In order to measure the real performances of our algorithms, we have tested them on some test programs get from real-life applications. These consist of code fragments from the *Perfect-Club* [18] and *HLSynth95* [85] benchmarks. The *PerfectClub* benchmarks represent applications in a number of areas of engineering and scientific computing and the *HLSynth95* benchmarks, more specifically, represent a repository of applications in embedded systems.

## B.1 1995' High-Level Synthesis Design Repository

*HLSynth95* represents a set of designs that can serve as examples for High-Level Synthesis systems. Indeed, it contains many applications and modules widely used in embedded systems. The designs vary in complexity from simple behavioral finite state machines to more complex designs such as microprocessors, floating point units, image processing applications, ....

The designs are in C or VHDL languages. All of these designs are available from the design repository at U.C Irvine university (anonymous ftp://ics.uci.edu/pub/hlsynth). Mainly, we have selected the designs described at the behavioral level. Table B.1 summarizes some of the important aspects related to the functionality of these designs, such as typical control features present, style of description and major data types used. The number of lines of code is mentioned to give a rough idea of the design's size.
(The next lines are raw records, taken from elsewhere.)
-- ==== Sys2Proof/Laws/Gmem.lean ====
section
/-!
SUPPORT. Global memory keeps its canonical form: one lemma per operation on the state, first those that leave global memory as it
is, then those that write it, then what an attempt and an outcome come to.
-/

namespace Sys2Proof.Machine

/-- Every next state of an outcome has global memory in its canonical form. -/
def gKept (o : Out) : Prop :=
  match o with
  | .next t => Memory.wf t.gmem = true
  | _ => True

/-- What an attempt comes to: a result that Q accepts, or a state in which global memory is canonical. -/
def gRun {α : Type} (Q : α → Prop) (x : Try α) : Prop :=
  match x with
  | .ok a => Q a
  | .error (.become t) => Memory.wf t.gmem = true
  | .error _ => True

abbrev gTry (x : Try State) : Prop := gRun (fun t => Memory.wf t.gmem = true) x

@[simp] theorem gKept_next (t : State) : gKept (.next t) ↔ Memory.wf t.gmem = true := Iff.rfl
@[simp] theorem gKept_fault (f : Fault) : gKept (.fault f) := trivial
@[simp] theorem gKept_refused (r : Refusal) : gKept (.refused r) := trivial
@[simp] theorem gRun_ok {α : Type} (Q : α → Prop) (a : α) : gRun Q (.ok a) ↔ Q a := Iff.rfl
@[simp] theorem gRun_pure {α : Type} (Q : α → Prop) (a : α) : gRun Q (pure a) ↔ Q a := Iff.rfl
@[simp] theorem gRun_trap {α : Type} (Q : α → Prop) (c : Byte) (v : Word) : gRun Q (.error (.trap c v)) := trivial
@[simp] theorem gRun_trapAt {α : Type} (Q : α → Prop) (c : Byte) (v : Word) (p : Addr) : gRun Q (.error (.trapAt c v p)) := trivial
@[simp] theorem gRun_stall {α : Type} (Q : α → Prop) : gRun Q (.error .stall) := trivial
@[simp] theorem gRun_page {α : Type} (Q : α → Prop) (a : Addr) : gRun Q (.error (.page a)) := trivial
@[simp] theorem gRun_become {α : Type} (Q : α → Prop) (t : State) : gRun Q (.error (.become t)) ↔ Memory.wf t.gmem = true := Iff.rfl

@[simp] theorem gRun_bind {α β : Type} (Q : β → Prop) (x : Try α) (f : α → Try β) :
    gRun Q (x >>= f) ↔ gRun (fun a => gRun Q (f a)) x := by
  cases x with
  | ok a => exact Iff.rfl
  | error e => cases e <;> exact Iff.rfl

@[simp] theorem gRun_map {α β : Type} (Q : β → Prop) (x : Try α) (f : α → β) : gRun Q (f <$> x) ↔ gRun (fun a => Q (f a)) x := by
  cases x with
  | ok a => exact Iff.rfl
  | error e => cases e <;> exact Iff.rfl

/-- A weaker demand on the result of an attempt. -/
theorem gRun_mono {α : Type} {P Q : α → Prop} {x : Try α} (h : gRun P x) (hpq : ∀ a, P a → Q a) : gRun Q x := by
  cases x with
  | ok a => exact hpq a h
  | error e => cases e <;> exact h

/-- An attempt that answers no state of its own. -/
def quiet {α : Type} (x : Try α) : Prop := ∀ t, x ≠ .error (.become t)

theorem gRun_of_quiet {α : Type} {Q : α → Prop} {x : Try α} (hx : quiet x) : gRun Q x ↔ ∀ a, x = .ok a → Q a := by
  cases x with
  | ok a => simp
  | error e => cases e <;> first | (simp; done) | exact absurd rfl (hx _)

@[simp] theorem quiet_ok {α : Type} (a : α) : quiet (.ok a : Try α) := fun _ h => by cases h
@[simp] theorem quiet_pure {α : Type} (a : α) : quiet (pure a : Try α) := fun _ h => by cases h
@[simp] theorem quiet_trap {α : Type} (c : Byte) (v : Word) : quiet (.error (.trap c v) : Try α) := fun _ h => by cases h
@[simp] theorem quiet_stall {α : Type} : quiet (.error .stall : Try α) := fun _ h => by cases h
@[simp] theorem quiet_page {α : Type} (a : Addr) : quiet (.error (.page a) : Try α) := fun _ h => by cases h

@[simp] theorem quiet_bind {α β : Type} {x : Try α} {f : α → Try β} (hx : quiet x) (hf : ∀ a, quiet (f a)) : quiet (x >>= f) := by
  cases x with
  | ok a => exact hf a
  | error e => intro t h; cases e <;> first | (cases h; exact hx _ rfl) | cases h

@[simp] theorem quiet_map {α β : Type} {x : Try α} {f : α → β} (hx : quiet x) : quiet (f <$> x) := by
  cases x with
  | ok a => intro t h; cases h
  | error e => intro t h; cases e <;> first | (cases h; exact hx _ rfl) | cases h

@[simp] theorem quiet_trapIf (b : Bool) (c : Byte) (v : Word) : quiet (trapIf b c v) := by cases b <;> simp [trapIf]
@[simp] theorem quiet_stallIf (b : Bool) : quiet (stallIf b) := by cases b <;> simp [stallIf]
@[simp] theorem quiet_orTrap (f : Option Failure) : quiet (orTrap f) := by cases f <;> simp [orTrap]
@[simp] theorem quiet_rangeCheck (c : Ctx) (l : List (BitVec 6)) : quiet (rangeCheck c l) := by unfold rangeCheck; split <;> simp
@[simp] theorem quiet_guardK (s : State) (l m n : List (BitVec 6)) : quiet (guardK s l m n) := by
  have hr := quiet_rangeCheck s.me l
  unfold guardK
  split
  · rename_i e; intro t h; cases h; exact hr t e
  · simp
@[simp] theorem quiet_notInRep (s : State) (i : Instr) : quiet (notInRep s i) := by simp [notInRep]
@[simp] theorem quiet_tlmReady (s : State) : quiet (tlmReady s) := by simp [tlmReady]

@[simp] theorem gRun_trapIf (Q : Unit → Prop) (b : Bool) (c : Byte) (v : Word) : gRun Q (trapIf b c v) ↔ (b = false → Q ()) := by
  cases b <;> simp [trapIf]
@[simp] theorem gRun_stallIf (Q : Unit → Prop) (b : Bool) : gRun Q (stallIf b) ↔ (b = false → Q ()) := by
  cases b <;> simp [stallIf]
@[simp] theorem gRun_orTrap (Q : Unit → Prop) (f : Option Failure) : gRun Q (orTrap f) ↔ (f = none → Q ()) := by
  cases f <;> simp [orTrap]
@[simp] theorem gRun_rangeCheck (Q : Unit → Prop) (c : Ctx) (l : List (BitVec 6)) :
    gRun Q (rangeCheck c l) ↔ ∀ u, rangeCheck c l = .ok u → Q u := gRun_of_quiet (by simp)
@[simp] theorem gRun_guardK (Q : Unit → Prop) (s : State) (l m n : List (BitVec 6)) :
    gRun Q (guardK s l m n) ↔ ∀ u, guardK s l m n = .ok u → Q u := gRun_of_quiet (by simp)
@[simp] theorem gRun_notInRep (Q : Unit → Prop) (s : State) (i : Instr) : gRun Q (notInRep s i) ↔ (s.me.inRep = false → Q ()) := by
  simp [notInRep]
@[simp] theorem gRun_tlmReady (Q : Unit → Prop) (s : State) : gRun Q (tlmReady s) ↔ ∀ u, tlmReady s = .ok u → Q u :=
  gRun_of_quiet (by simp)

@[simp] theorem State.gmem_ite (c : Prop) [Decidable c] (a b : State) : (if c then a else b).gmem = if c then a.gmem else b.gmem := by
  split <;> rfl

theorem State.ite_wf {c : Prop} [Decidable c] {a b : State} (ha : Memory.wf a.gmem = true) (hb : Memory.wf b.gmem = true) :
    Memory.wf (if c then a else b).gmem = true := by
  split <;> assumption

/-- A fold of operations that leave global memory alone leaves it alone. -/
@[simp] theorem foldl_gmem {α : Type} (f : State → α → State) (l : List α) (s : State) (hf : ∀ s a, (f s a).gmem = s.gmem) :
    (l.foldl f s).gmem = s.gmem := by
  induction l generalizing s with
  | nil => rfl
  | cons a l ih => rw [List.foldl_cons, ih, hf]

/-- A fold of operations that keep global memory canonical keeps it so. -/
theorem foldl_wf {α : Type} (f : State → α → State) (l : List α) (s : State) (h : Memory.wf s.gmem = true)
    (hf : ∀ s a, Memory.wf s.gmem = true → Memory.wf (f s a).gmem = true) : Memory.wf (l.foldl f s).gmem = true := by
  induction l generalizing s with
  | nil => exact h
  | cons a l ih => exact ih _ (hf _ _ h)

/-! Mem. -/

@[simp] theorem State.gWrite_wf (s : State) (a : Nat) (bs : List Byte) (hg : Memory.wf s.gmem = true) : Memory.wf (State.gWrite s a bs).gmem = true := Memory.writeBytes_wf _ _ hg

@[simp] theorem State.gPoison_gmem (s : State) (a n : Nat) : (State.gPoison s a n).gmem = s.gmem := rfl

@[simp] theorem State.gWriteLine_wf (s : State) (a : Nat) (x : Line) (poisoned : Bool) (hg : Memory.wf s.gmem = true) : Memory.wf (State.gWriteLine s a x poisoned).gmem = true := by simp [State.gWriteLine, hg]

/-! ChanOps. -/

@[simp] theorem State.moved_gmem (s : State) (h : Nat) : (State.moved s h).gmem = s.gmem := by unfold State.moved; split <;> simp

@[simp] theorem State.countOpErr_gmem (s : State) (h : Nat) : (State.countOpErr s h).gmem = s.gmem := rfl

@[simp] theorem State.countEcc_gmem (s : State) (h corr uncorr : Nat) : (State.countEcc s h corr uncorr).gmem = s.gmem := by simp [State.countEcc]

@[simp] theorem State.hbmRead_gmem (s : State) (h a n : Nat) : (State.hbmRead s h a n).gmem = s.gmem := by simp [State.hbmRead]

@[simp] theorem injectOrdered_gmem (s : State) (tile port : Nat) (k : TokKind) (payload : Line) (status : BitVec 16) : (injectOrdered s tile port k payload status).gmem = s.gmem := rfl

@[simp] theorem State.book_gmem (s : State) (tile p : Nat) (x : Option (TokKind × Line × BitVec 16)) : (State.book s tile p x).gmem = s.gmem := rfl

@[simp] theorem State.injectBooked_gmem (tile p n : Nat) (s : State) : (State.injectBooked tile p n s).gmem = s.gmem := by
  induction n generalizing s with
  | zero => rfl
  | succ n ih => rw [State.injectBooked]; split <;> simp [ih]

@[simp] theorem State.sendBooked_gmem (s : State) (tile p : Nat) : (State.sendBooked s tile p).gmem = s.gmem := State.injectBooked_gmem ..

@[simp] theorem State.fillBooked_gmem (s : State) (tile p seq : Nat) (k : TokKind) (payload : Line) : (State.fillBooked s tile p seq k payload).gmem = s.gmem := by simp [State.fillBooked]

@[simp] theorem State.putPort_gmem (s : State) (tile p : Nat) (k : TokKind) (payload : Line) (status : BitVec 16) (after : List (Nat × Nat)) : (State.putPort s tile p k payload status after).gmem = s.gmem := by
  unfold State.putPort; dsimp only; (repeat' split) <;> simp
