/-- Self-test blows bits and takes none back. -/
theorem Fuses.selfTests_keeps (f : Fuses) (b : BootInput) : f.Keeps (f.selfTests b) := by
  have tiles : f.Keeps (b.tileFail.foldl Fuses.selfTest f) := .foldl Fuses.selfTest_keeps _ _
  have routers (g : Fuses) : g.Keeps (b.routerFail.foldl (fun g p => if decide (13104 ≤ p) || f.bad p then g else g.retireTile p true) g) :=
    .foldl f.retireRouter_keeps _ _
  exact (tiles.trans (routers _)).trans (Fuses.selfTestLinks_keeps _ b)

/-- A tile and the links of its router are retired. -/
def Fuses.RouterRetired (g : Fuses) (p : Nat) : Prop :=
  NSet.mem g.tileRetired p = true ∧ ∀ x ∈ tileLinks p, NSet.mem g.linkRetired x.1 = true

theorem Fuses.Keeps.routerRetired {f g : Fuses} (h : f.Keeps g) {p : Nat} (gone : f.RouterRetired p) : g.RouterRetired p :=
  ⟨h.tiles p gone.1, fun l hl => h.links _ (gone.2 l hl)⟩

/-- A router that failed its self-test, of a tile that was in service, is retired with its links (R18, R391). -/
theorem Fuses.selfTests_router (f : Fuses) (b : BootInput) {p : Nat} (fails : p ∈ b.routerFail) (hp : p < 13104) (good : f.bad p = false) :
    (f.selfTests b).RouterRetired p := by
  refine (Fuses.selfTestLinks_keeps _ b).routerRetired
    (foldl_reaches (P := fun g => g.RouterRetired p) fails (fun g => ?_) (fun g y => (f.retireRouter_keeps g y).routerRetired) _)
  obtain ⟨tile, -, links⟩ := g.retireTile_bits hp true
  rw [good, decide_eq_false (by omega), Bool.or_self, if_neg Bool.false_ne_true]
  exact ⟨tile, links rfl⟩

/-! What the partition of a sweep leaves (R306). -/

/-- Fuses, retirements due, rectangles and residencies stay, and of every tile whether it runs and its barrier memberships. -/
structure State.CutKeeps (s t : State) : Prop where
  fuses : t.fuses = s.fuses
  retireDue : t.retireDue = s.retireDue
  closedRects : t.closedRects = s.closedRects
  res : t.res = s.res
  alive : ∀ q, (t.tile q).alive = (s.tile q).alive
  members : ∀ q, (t.tile q).members = (s.tile q).members

theorem State.CutKeeps.refl (s : State) : s.CutKeeps s := ⟨rfl, rfl, rfl, rfl, fun _ => rfl, fun _ => rfl⟩

theorem State.CutKeeps.trans {s t u : State} (a : s.CutKeeps t) (b : t.CutKeeps u) : s.CutKeeps u :=
  ⟨b.fuses.trans a.fuses, b.retireDue.trans a.retireDue, b.closedRects.trans a.closedRects, b.res.trans a.res,
    fun q => (b.alive q).trans (a.alive q), fun q => (b.members q).trans (a.members q)⟩

theorem State.CutKeeps.foldl {α : Type} {step : State → α → State} (one : ∀ (s : State) y, s.CutKeeps (step s y)) (l : List α) (s : State) :
    s.CutKeeps (l.foldl step s) :=
  List.foldlRecOn l step (.refl s) fun t h y _ => h.trans (one t y)

theorem State.tile_setTile_apply (s : State) (n : Nat) (t : Tile) (q : Nat) : (s.setTile n t).tile q = if q = n then t else s.tile q := by
  split
  · rename_i h; rw [h, State.tile_setTile]
  · rename_i h; rw [State.tile_setTile_other s t (Ne.symm h)]

theorem State.tile_updTile_apply (s : State) (n : Nat) (f : Tile → Tile) (q : Nat) :
    (s.updTile n f).tile q = if q = n then f (s.tile n) else s.tile q := State.tile_setTile_apply ..

theorem State.CutKeeps.setTile (s : State) (n : Nat) {t : Tile} (alive : t.alive = (s.tile n).alive) (members : t.members = (s.tile n).members) :
    s.CutKeeps (s.setTile n t) := by
  refine ⟨rfl, rfl, rfl, rfl, fun q => ?_, fun q => ?_⟩ <;> rw [State.tile_setTile_apply]
  all_goals split
  all_goals simp [*]

/-- Where a tile stays as it was but for parts that neither stop it nor touch its memberships. -/
theorem State.CutKeeps.updTile (s : State) (n : Nat) {f : Tile → Tile} (alive : ∀ t, (f t).alive = t.alive)
    (members : ∀ t, (f t).members = t.members) : s.CutKeeps (s.updTile n f) := .setTile s n (alive _) (members _)

theorem Tile.dropTeams_keeps (t : Tile) (n : Nat) : (t.dropTeams n).alive = t.alive ∧ (t.dropTeams n).members = t.members := by
  unfold Tile.dropTeams; split <;> exact ⟨rfl, rfl⟩

theorem haltSweep_cutKeeps (s : State) (n : Nat) (w : Sweep) : s.CutKeeps (haltSweep s n w) := by
  refine .foldl (fun s k => .updTile s k (fun t => ?_) fun t => ?_) _ s <;> split
  exacts [(t.dropTeams_keeps _).1, rfl, (t.dropTeams_keeps _).2, rfl]

theorem freeSweep_cutKeeps (s : State) (n : Nat) (w : Sweep) : s.CutKeeps (freeSweep s n w) := by
  have slots := State.CutKeeps.foldl (step := fun s k => s.updTile k fun t =>
    { t with sweepSlots := t.sweepSlots.filter fun p => p.2.sweep != n }) (fun s k => .updTile s k (fun _ => rfl) fun _ => rfl) w.tiles s
  exact ⟨slots.fuses, slots.retireDue, slots.closedRects, slots.res, slots.alive, slots.members⟩

theorem injectOrdered_cutKeeps (s : State) (tile port : Nat) (k : TokKind) (payload : Line) (status : BitVec 16) :
    s.CutKeeps (injectOrdered s tile port k payload status) := .setTile s tile rfl rfl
## **B.2** PerfectClub Benchmarks

The PerfectClub –For "**PERF** ormance **E**valuation for Cost-effective **T** ransformations"– suite is a set of thirteen programs that total well over 50,000 lines of source code [18]. They represent application in a number of area of engineering and scientific computing, and in many cases they represent codes that are currently used by a number of computational research and development groups. This repository has been originally developed in order to measure performances of parallel architectures and supercomputers.

Our benchmark are simple kernels rather than full-fledged applications, which are much more complex. However, the added complexity is a problem for symbolic scheduling. Indeed, the PerfectClub benchmarks are chosen as they contain scientific applications which contain more parallelism through nested loops. These applications are the most aimed by our general scheduling strategies. Table B.2 reports some features of a part of these designs.

| Design Name       | Design Description                 | Design Level                  | Control fea-<br>tures                | Data types                                | Lines of Code |
|-------------------|------------------------------------|-------------------------------|--------------------------------------|-------------------------------------------|---------------|
| FP_Adder          | Floating Point Adder               | Algorithmic<br>Behavior       | Nested Ifs<br>For loops<br>Proc/Func | Bit Vector In-<br>teger Enum              | 640           |
| FP_Mult           | Floating Point Multi-<br>plier     | Algorithmic<br>Behavior       | Nested Ifs<br>For loops<br>Proc/Func | Bit Vector In-<br>teger Enum              | 425           |
| FP_Divider        | Floating Point Divider             | Algorithmic<br>Behavior       | For loops Case<br>Stmt               | Bit Vector In-<br>teger Enum              | 410           |
| Barcode           | Barcode Reader                     | Algorithmic<br>Behavior       | Nested Loops                         | Bit Vector In-<br>teger                   | 110           |
| Adaptive          | Chip Adaptive Interpo-<br>lation   | Algorithmic<br>Behavior       | Func Calls<br>Nested Loops           | Multi Dimen-<br>sional Integer<br>arrays  | 810           |
| Memory (7 models) | Image Processing Ap-<br>plications | Algorithmic<br>Behavior       | Func Nested<br>Loops                 | 2-Dimensional<br>Float arrays             | 140           |
| Beamformer        | Filter                             | Vector Prod-<br>uct/Summation | Nested For<br>Loops (4<br>levels)    | 3-Dimensional<br>Integer arrays           | 100           |
| Jacobian          | Robot Motion Compu-<br>tation      | Algorithmic<br>Behavior       | For Loops                            | 2-Dimensional<br>Double Integer<br>arrays | 450           |
| FFT               | Fast Fourier Transform             | Algorithmic<br>Behavior       | Nested While<br>Loops                | Array of Bit<br>Vector                    | 145           |

Table B.1: Features of Designs.

| Program | Application          | Control Features      | Lines of Code |  |
|---------|----------------------|-----------------------|---------------|--|
| ADM     | Air Pollution        | Nested Ifs, For loops | 6 142         |  |
| SPICE   | Circuit Simulation   | For loops             | 18 304        |  |
| OCEAN   | Computational Fluid  | Nested Ifs, For loops | 4215          |  |
|         | Dynamics             |                       |               |  |
| SPEC77  | Weather Simulation   | Nested Ifs, For loops | 3880          |  |
| MDG     | Liquid Water Simula- | For loops             | 1231          |  |
|         | tion                 |                       |               |  |

Table B.2: Part of the PerfectClub Benchmarks Suite.